Designed by Perkins+Will architects, the new engineering building-a significant milestone in the UB 2020 strategic plan to transform UB into a premier 21st-century public research university-is under construction on the North Campus and slated for completion in September 2011. Located just north of Bonner Hall, it will serve as the engineering school's front door to a quad-like campus setting for UB Engineering.
With more than 130,000 square feet, Barbara and Jack Davis Hall will be home to departments and centers now scattered among several UB buildings, including computer science and engineering; electrical engineering; the Center of Excellence in Document Analysis and Recognition (CEDAR); and the Center for Unified Biometrics and Sensors (CUBS). The new building will feature five signature spaces, several of which already have been funded by generous donors:
- The Bansal Atrium—Funded through a gift from loyal UB friends and business acquaintances Ravinder K. Bansal, PhD, and his wife, Pratibha Bansal, MD, the first-floor atrium will serve as a central entrance to welcome all visitors: students, faculty, staff and friends. The light-filled space also will be used for special events.
- The Electrical Engineering Clean Room—This 5,000-square-foot room will allow for the intricate work of fabricating nanodevices. Within this highly controlled atmosphere, pollutants and airborne particles are minimized through an extensive filtration system. "Vibration-free" facilities will allow faculty researchers to conduct the sensitive measurements needed for nanotechnology research.
- The Agrusa Auditorium—A gift from UB alumni Russ and Paula Agrusa will fund this technologically advanced, first-floor cybertorium, to be equipped with sophisticated communication devices to accommodate interactive classes, multimedia presentations and video conferences. Session leaders may access communications that can be shared through a rear-projection screen and sound system.
- The Stevens Courtyard—Engineering alumnus and business owner Scott Stevens and his wife, Colleen, named this picturesque courtyard through a significant gift. Adjacent to the new building, it will provide a natural outdoor setting to be enjoyed by students, faculty and all visitors to the new UB Engineering site.
- The Smart Room—The concept of "smart" logic will be showcased in this computer science laboratory that exhibits intelligent behavior and the capability of understanding spoken languages. The advanced learning environment will include technologies-sensors, computers and wireless communications-that incorporate security and safety. Smart technologies have current and future real-world applications in homes, hospitals, assisted-living communities, airports and battlefields.

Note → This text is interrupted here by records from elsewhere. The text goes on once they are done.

theorem sameBesideStatusTex_runDecode (s : State) : sameBesideStatusTex s (runDecode modeTable s) := by
  obtain ⟨-, hrun⟩ | ⟨m, -, hrun⟩ := runDecode_modeTable_cases s <;> rw [hrun]
  · exact (sameBesideStatus_takeFault .reservedMode s).2
  · exact sameBesideStatusTex_finishDecode m _ s

/-- The commands that write no texels (45_block_decoder.md R122, R124, 60_exceptions.md R166, R168). -/
def WritesNoTexels (i : Instr) : Prop := i = .nop ∨ i = .modeq ∨ i = .cmdReserved ∨ ∃ rest, i = .bc7Reserved rest

/-- The instruction meets a free value: a BLK word that it reads holds none (log entry 16). -/
def MeetsFreeWord (i : Instr) (s : State) : Prop :=
  (i = .decode ∧ blkHeld s = false) ∨ (i = .modeq ∧ s.blk0.held = false)

/-- The STATUS a MODEQ over the word `w` leaves (45_block_decoder.md R124). -/
def modeqStatus (w : Word) : Word :=
  match lowestSetBit (w.extractLsb' 0 8) with
  | none => faultStatus .reservedMode
  | some m => modeKnownStatus m

/-- MODEQ only writes STATUS, by the word it meets. -/
theorem runModeq_eq_setStatus (s : State) : runModeq s = setStatus s (modeqStatus (operandWord s 0)) := by
  obtain ⟨hnone, hrun⟩ | ⟨m, hm, hrun⟩ := runModeq_cases s
  · rw [hrun, modeqStatus, hnone, takeFault_beginCommand]; rfl
  · rw [hrun, modeqStatus, hm]; rfl

/-- MODEQ reports a mode or takes ReservedMode. -/
theorem modeqStatus_cases (w : Word) :
    modeqStatus w = faultStatus .reservedMode ∨ ∃ m, modeqStatus w = modeKnownStatus m := by
  unfold modeqStatus
  split
  · exact .inl rfl
  · exact .inr ⟨_, rfl⟩

@[simp] theorem statusValid_modeqStatus (w : Word) : statusValid (modeqStatus w) = false := by
  unfold modeqStatus
  split <;> exact statusValid_statusWord ..

theorem modeqStatus_of_mode {w : Word} {m : Mode} (hset : w.getLsbD m.val = true)
    (hbelow : ∀ j, j < m.val → w.getLsbD j = false) : modeqStatus w = modeKnownStatus m := by
  have hmode : lowestSetBit (w.extractLsb' 0 8) = some m :=
    lowestSetBit_eq_some.mpr ⟨by simpa using hset, fun j hj => by simp [hbelow j hj]⟩
  rw [modeqStatus, hmode]

theorem modeqStatus_of_reserved {w : Word} (hzero : w.extractLsb' 0 8 = 0) :
    modeqStatus w = faultStatus .reservedMode := by rw [modeqStatus, hzero, lowestSetBit_zero]

/-- The STATUS words an instruction leaves that does not end a decode: NOP's own, a fault, or MODEQ's report. -/
def LeavesStatus (i : Instr) (s : State) (w : Word) : Prop :=
  (i = .nop ∧ w = s.status) ∨ w = faultStatus .reservedMode ∨ w = faultStatus .illegalCommand
    ∨ (i = .modeq ∧ ∃ m, w = modeKnownStatus m)

/-- What an instruction can do: write STATUS, or end a decode; and spend free values when it met one. -/
theorem exec_eq_next {i : Instr} {s t : State} (h : exec i s = .next t) :
    ∃ used : Bool, (used = true → MeetsFreeWord i s) ∧
      ((∃ w, LeavesStatus i s w ∧ t = spendFree used (setStatus s w)) ∨
        (¬ WritesNoTexels i ∧ ∃ m f, t = spendFree used (finishDecode m f s))) := by
  cases i with
  | bc7m0 | bc7m1 | bc7m2 | bc7m3 | bc7m4 | bc7m5 | bc7m6 | bc7m7 =>
    cases h
    exact ⟨false, nofun, .inr ⟨by simp [WritesNoTexels], _, _, (spendFree_false _).symm⟩⟩
  | bc7Reserved rest =>
    cases h
    exact ⟨false, nofun, .inl ⟨faultStatus .reservedMode, .inr (.inl rfl), rfl⟩⟩
  | nop =>
    cases h
    exact ⟨false, nofun, .inl ⟨s.status, .inl ⟨rfl, rfl⟩, rfl⟩⟩
  | cmdReserved =>
    cases h
    exact ⟨false, nofun, .inl ⟨faultStatus .illegalCommand, .inr (.inr (.inl rfl)), rfl⟩⟩
  | decode =>
    cases h
    refine ⟨!blkHeld s, fun hused => .inl ⟨rfl, by simpa using hused⟩, ?_⟩
    obtain ⟨-, hrun⟩ | ⟨m, -, hrun⟩ := runDecode_modeTable_cases s <;> rw [hrun]
    · exact .inl ⟨faultStatus .reservedMode, .inr (.inl rfl), rfl⟩
    · exact .inr ⟨by simp [WritesNoTexels], m, _, rfl⟩
  | modeq =>
    cases h
    refine ⟨!s.blk0.held, fun hused => .inr ⟨rfl, by simpa using hused⟩, .inl ⟨_, ?_, by rw [runModeq_eq_setStatus]⟩⟩
    obtain hfault | ⟨m, hm⟩ := modeqStatus_cases (operandWord s 0)
    · exact .inr (.inl hfault)
    · exact .inr (.inr (.inr ⟨rfl, m, hm⟩))

/-- A successful decode sets VALID (10_state.md R25). -/
@[simp] theorem statusValid_decodedStatus (m : Mode) : statusValid (decodedStatus m) = true := statusValid_statusWord ..

/-- Settles O37: both outcomes of an instruction keep BLK, memory and the host, and only the end of a decode writes TEX. -/
theorem instructionFrame : Obligations.InstructionFrame := by
  intro i s t h
  obtain ⟨used, hused, ht⟩ := exec_eq_next h
  have hcounter : (i = .decode → blkHeld s = true) → (i = .modeq → s.blk0.held = true) → used = false := by
    intro hdecode hmodeq
    by_contra hmet
    obtain ⟨hi, hfree⟩ | ⟨hi, hfree⟩ := hused (Bool.eq_true_of_not_eq_false hmet)
    · exact absurd (hdecode hi) (by simp [hfree])
    · exact absurd (hmodeq hi) (by simp [hfree])
  obtain ⟨w, -, rfl⟩ | ⟨htexels, m, f, rfl⟩ := ht
  · refine ⟨⟨rfl, rfl, rfl, rfl⟩, fun _ => rfl, rfl, rfl, rfl, ?_, fun _ => rfl, fun htex => absurd rfl htex⟩
    intro hdecode hmodeq
    simp [hcounter hdecode hmodeq]
  · refine ⟨by simp [sameBlk], by simp [sameMemory], by simp, by simp, by simp, ?_, fun hno => absurd hno htexels,
      fun _ => by simp⟩
    intro hdecode hmodeq
    simp [hcounter hdecode hmodeq]

/-! ### MODEQ -/

/-- While VALID is 0 a TEX read answers with a free value (log entry 16). -/
theorem regRead_tex_invalid {s : State} (i : Fin 16) (h : statusValid s.status = false) :
    regRead 32 (RegName.tex i).offset s = .next (Config.freeTexWord s.freeUsed i) := by
  rw [regRead_offset, readReg, if_neg (by simp [h])]

/-- Settles O22: MODEQ writes the STATUS of the word it meets, which has VALID 0. -/
theorem modeqReportsTheMode : Obligations.ModeqReportsTheMode := by
  refine ⟨rfl, fun s hheld => ?_⟩
  have hstatus : (runModeq s).status = modeqStatus s.blk0.value := by
    rw [runModeq_eq_setStatus, operandWord_held s 0 hheld]; rfl
  refine ⟨runModeq s, execModeq_held s hheld, sameBesideStatus_runModeq s, ?mode, ?reserved, ?texRead⟩
  case mode =>
    intro m hset hbelow
    rw [hstatus, modeqStatus_of_mode hset hbelow]
    exact ⟨modeKnownStatus_eq m, statusValid_statusWord .., statusFault_modeKnownStatus m, statusModeValid_statusWord ..,
      statusMode_modeKnownStatus m⟩
  case reserved =>
    intro hzero
    rw [hstatus, modeqStatus_of_reserved hzero, faultStatus_reservedMode]
  case texRead =>
    exact fun i => regRead_tex_invalid i (by rw [hstatus, statusValid_modeqStatus])

/-! ### DECODE and MODEQ over words without a value -/

/-- Word `k` of the block a DECODE meets. -/
theorem operandBlock_extract (s : State) (k : Fin 4) :
    (operandBlock s).extractLsb' (32 * k.val) 32 = operandWord s k := by
  refine BitVec.eq_of_getLsbD_eq fun j hj => ?_
  match k with
  | 0 | 1 | 2 | 3 => grind [operandBlock]

/-- DECODE in every state. -/
theorem exec_decode (s : State) : exec .decode s = .next (spendFree (!blkHeld s) (runDecode modeTable s)) := rfl

/-- MODEQ in every state. -/
theorem exec_modeq (s : State) : exec .modeq s = .next (spendFree (!s.blk0.held) (runModeq s)) := rfl

theorem blkHeld_eq_false (s : State) : blkHeld s = false ↔ ∃ k : Fin 4, (getBlk s k).held = false := by
  rw [← Bool.not_eq_true, blkHeld_eq_true]
  simp

/-- The CMD writes outside the host's contract (70_reset_and_hazards.md R186). -/
theorem commandDefined_eq_false (w : Word) (s : State) :
    commandDefined w s = false ↔ (w = 1 ∧ blkHeld s = false) ∨ (w = 2 ∧ s.blk0.held = false) := by
  unfold commandDefined decodeCommand
  split_ifs with h0 h1 h2 h3
  · subst h0; simp [operandsHeld]
  · subst h1; simp [operandsHeld]
  · subst h2; simp [operandsHeld]
  · subst h3; simp [operandsHeld]
  · refine iff_of_false not_false ?_
    rintro (⟨hw, -⟩ | ⟨hw, -⟩)
    exacts [h1 hw, h2 hw]

/-- A step inside the contract is the machine's. -/
theorem contractStep_of_ne_none {s : State} (h : contractStep s ≠ none) : contractStep s = some (step s) := by
  obtain ⟨o, ho⟩ := Option.ne_none_iff_exists'.mp h
  rw [ho, ((contractStep_eq_some s o).mp ho).1]

/-- Settles O23: the commands run on the operand words; the contract's condition is that of the command's operands. -/
theorem commandsRunWithoutBlock : Obligations.CommandsRunWithoutBlock := by
  intro s
  refine ⟨fun k => ⟨operandWord_held s k, operandWord_unheld s k, operandBlock_extract s k⟩, ?decode, ?modeq, ?contract⟩
  case decode =>
    refine ⟨runDecode modeTable s, exec_decodeBlock_operandBlock s, sameBesideStatusTex_runDecode s, ?_⟩
    obtain ⟨-, -, -, -, -, hfree⟩ := sameBesideStatusTex_runDecode s
    rw [exec_decode, spendFree, hfree]
    simp only [← blkHeld_eq_true]
    cases blkHeld s <;> rfl
  case modeq =>
    obtain ⟨htex, hblk, hmem, hpending, hread, hresult, hfree⟩ := sameBesideStatus_runModeq s
    refine ⟨_, exec_modeq s, htex, hblk, hmem, hpending, hread, hresult, ?counter, ?mode, ?reserved⟩
    case counter =>
      rw [spendFree_freeUsed, hfree]
      cases s.blk0.held <;> rfl
    case mode =>
      intro m hset hbelow
      rw [spendFree_status, runModeq_eq_setStatus, setStatus_status, modeqStatus_of_mode hset hbelow, modeKnownStatus_eq]
    case reserved =>
      intro hzero
      rw [spendFree_status, runModeq_eq_setStatus, setStatus_status, modeqStatus_of_reserved hzero, faultStatus_reservedMode]
  case contract =>
    intro w rest hpending
    refine ⟨?_, contractStep_of_ne_none⟩
    rw [contractStep_eq_none, ← blkHeld_eq_false, ← commandDefined_eq_false]
    simp [hpending]

/-! ### DECODE over a held block -/

/-- STATUS after a successful DECODE is 0x81 | (m << 4) (45_block_decoder.md R123). -/
theorem decodedStatus_eq (m : Mode) : decodedStatus m = BitVec.ofNat 32 (0x81 + 16 * m.val) := by
  revert m; decide

/-- Settles O24: a block with a mode ends its decode, whatever its other bits; the rest is the reserved block. -/
theorem everyNonReservedBlockDecodes : Obligations.EveryNonReservedBlockDecodes := by
  intro s hheld
  refine ⟨?decodes, ?reserved⟩
  case decodes =>
    intro hbyte
    obtain ⟨m, hm⟩ := exists_lowestSetBit (b := byte0 (blkValue s)) hbyte
    obtain ⟨hset, hbelow⟩ := (lowestSetBit_byte0 (blkValue s) m).mp hm
    have hrun := (decodeRunsTheBlockInstruction s hheld).trans (exec_decodeBlock_of_mode hm s)
    exact ⟨_, m, hrun, hset, hbelow, decodedStatus_eq m, sameBesideStatusTex_finishDecode m _ s⟩
  case reserved =>
    intro hzero
    exact ⟨_, exec_decode_of_reserved hheld hzero, statusFault_statusWord .., statusFcause_statusWord ..,
      sameBesideStatus_takeFault .reservedMode s⟩

/-! ### What the outcome depends on -/

/-- The two endings of a DECODE of the block `blk`. -/
theorem runDecode_of_operandBlock {s : State} {blk : Block} (h : operandBlock s = blk) :
    (lowestSetBit (byte0 blk) = none ∧ runDecode modeTable s = takeFault .reservedMode s) ∨
    ∃ m, lowestSetBit (byte0 blk) = some m ∧
      runDecode modeTable s = finishDecode m (modeTexel m (operandsAt blk (modeTable m) m)) s :=
  h ▸ runDecode_modeTable_cases s

/-- DECODE of the same block in two states ends with the same STATUS, and with the same TEX when it succeeds. -/
theorem runDecode_agree {s u : State} (h : operandBlock s = operandBlock u) :
    (runDecode modeTable s).status = (runDecode modeTable u).status ∧
      (statusValid (runDecode modeTable s).status = true → (runDecode modeTable s).tex = (runDecode modeTable u).tex) := by
  obtain ⟨hnone, hs⟩ | ⟨m, hm, hs⟩ := runDecode_of_operandBlock h <;>
    obtain ⟨hnone', hu⟩ | ⟨m', hm', hu⟩ := runDecode_of_operandBlock (s := u) rfl
  · rw [hs, hu]
    refine ⟨rfl, fun hvalid => ?_⟩
    rw [takeFault_status, faultStatus, statusValid_statusWord] at hvalid
    cases hvalid
  · cases hnone.symm.trans hm'
  · cases hm.symm.trans hnone'
  · obtain rfl : m = m' := Option.some.inj (hm.symm.trans hm')
    simp [hs, hu]

/-- The operand words are those of BLK, or free values by the counter. -/
theorem operandWord_congr {s t : State} (hblk : sameBlk s t) (hfree : t.freeUsed = s.freeUsed) (k : Fin 4) :
    operandWord t k = operandWord s k := by
  rw [operandWord, operandWord, getBlk_of_sameBlk hblk k, hfree]

theorem operandBlock_congr {s t : State} (hblk : sameBlk s t) (hfree : t.freeUsed = s.freeUsed) :
    operandBlock t = operandBlock s := by
  simp only [operandBlock, operandWord_congr hblk hfree]

theorem operandBlock_finishDecode (m : Mode) (f : Nat → Lanes) (s : State) :
    operandBlock (finishDecode m f s) = operandBlock s :=
  operandBlock_congr (sameBlk_finishDecode m f s) (finishDecode_freeUsed m f s)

The state-of-the-art facility being built by Turner Construction features numerous sustainable building strategies, qualifying it for Leadership in Energy and Environmental Design (LEED) gold certification. It will enable UB Engineering to take engineering education into the next century, with updated classrooms and laboratories that support instruction and research in nanotechnology, pattern recognition and bio-based security systems. Total costs of the building are estimated at $75 million; New York State has provided $49.6 million of that amount.